━━━━━ Data shown
-- ==== Sys2Proof/Machine/Check.lean ====
section
/-! DEFINITION. What the three error-control schemes share (spec 42_parity_crc.md R100): how
`PROTECT` and `CHECK` leave the state. -/

namespace Sys2Proof.Machine

/-- What checking one frame gives: the cleaned payload and the two flags (R100). -/
structure Checked where
  clean : BitSeq
  err   : Bool
  cor   : Bool
deriving DecidableEq, Repr

/-- `PROTECT` frame by frame: the padding field is ignored and written 0 (R100). -/
def protectFrames (g : BitSeq → BitSeq) (f : List Frame) : List Frame :=
  f.map fun x => ⟨g x.body, 0#_⟩

/-- The end of a `CHECK` without fault (R100): cleaned frames, one `EFLAGS` entry per frame, and the
or of the flags over frames in `STATUS`. -/
def State.finishCheck (s : State) (rs : List Checked) : State :=
  { s.complete (rs.any Checked.err) (rs.any Checked.cor) with
    buf := .frames (rs.map fun r => ⟨r.clean, 0#_⟩)
    eflags := rs.map fun r => eflag r.err r.cor }

/-- The value of the last frame, or the old one when there is no frame (R23, R24). -/
def lastOr {α : Type} (old : α) (l : List α) : α := l.getLast?.getD old

end Sys2Proof.Machine
end

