-- ==== Sys2Proof/Machine/Parity.lean ====
section
/-! DEFINITION. Even parity (spec 42_parity_crc.md section 2). -/

namespace Sys2Proof.Machine

/-- The payload with a bit that makes the number of 1s even (R101). -/
def protectPar (m : BitSeq) : BitSeq := m ++ [xorAll m]

/-- Check of one frame, after the padding pre-step (R102): `sum` counts the 1s before the last bit. -/
def checkParFrame (k : Nat) (f : Frame) : Except Raise Checked :=
  match stripPad k f with
  | .error r => .error r
  | .ok x =>
    if x.length = 0 then .error ⟨.checkTooShort, k, 0⟩
    else
      let rest := slice x 0 (x.length - 1)
      let sum := rest.count true
      let last := (x.getD (x.length - 1) false).toNat
      .ok { clean := rest, err := decide ((sum + last) % 2 = 1), cor := false }

/-- `PROTECT.PAR` (R101). -/
def execProtectPar (s : State) : Host.Outcome State Fault Refusal :=
  onFrames s fun f => .ok (s.finish (.frames (protectFrames protectPar f)))

/-- `CHECK.PAR` (R102). -/
def execCheckPar (s : State) : Host.Outcome State Fault Refusal :=
  onFrames s fun f =>
    match forFrames checkParFrame 0 f with
    | .error r => .error r
    | .ok rs => .ok (s.finishCheck rs)

end Sys2Proof.Machine
end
━━━━━━━━━━
> The task
Each line above that includes "error" should be shown.

> Worked solution
/-! DEFINITION. What the three error-control schemes share (spec 42_parity_crc.md R100): how
  | .error r => .error r
    if x.length = 0 then .error ⟨.checkTooShort, k, 0⟩
    | .error r => .error r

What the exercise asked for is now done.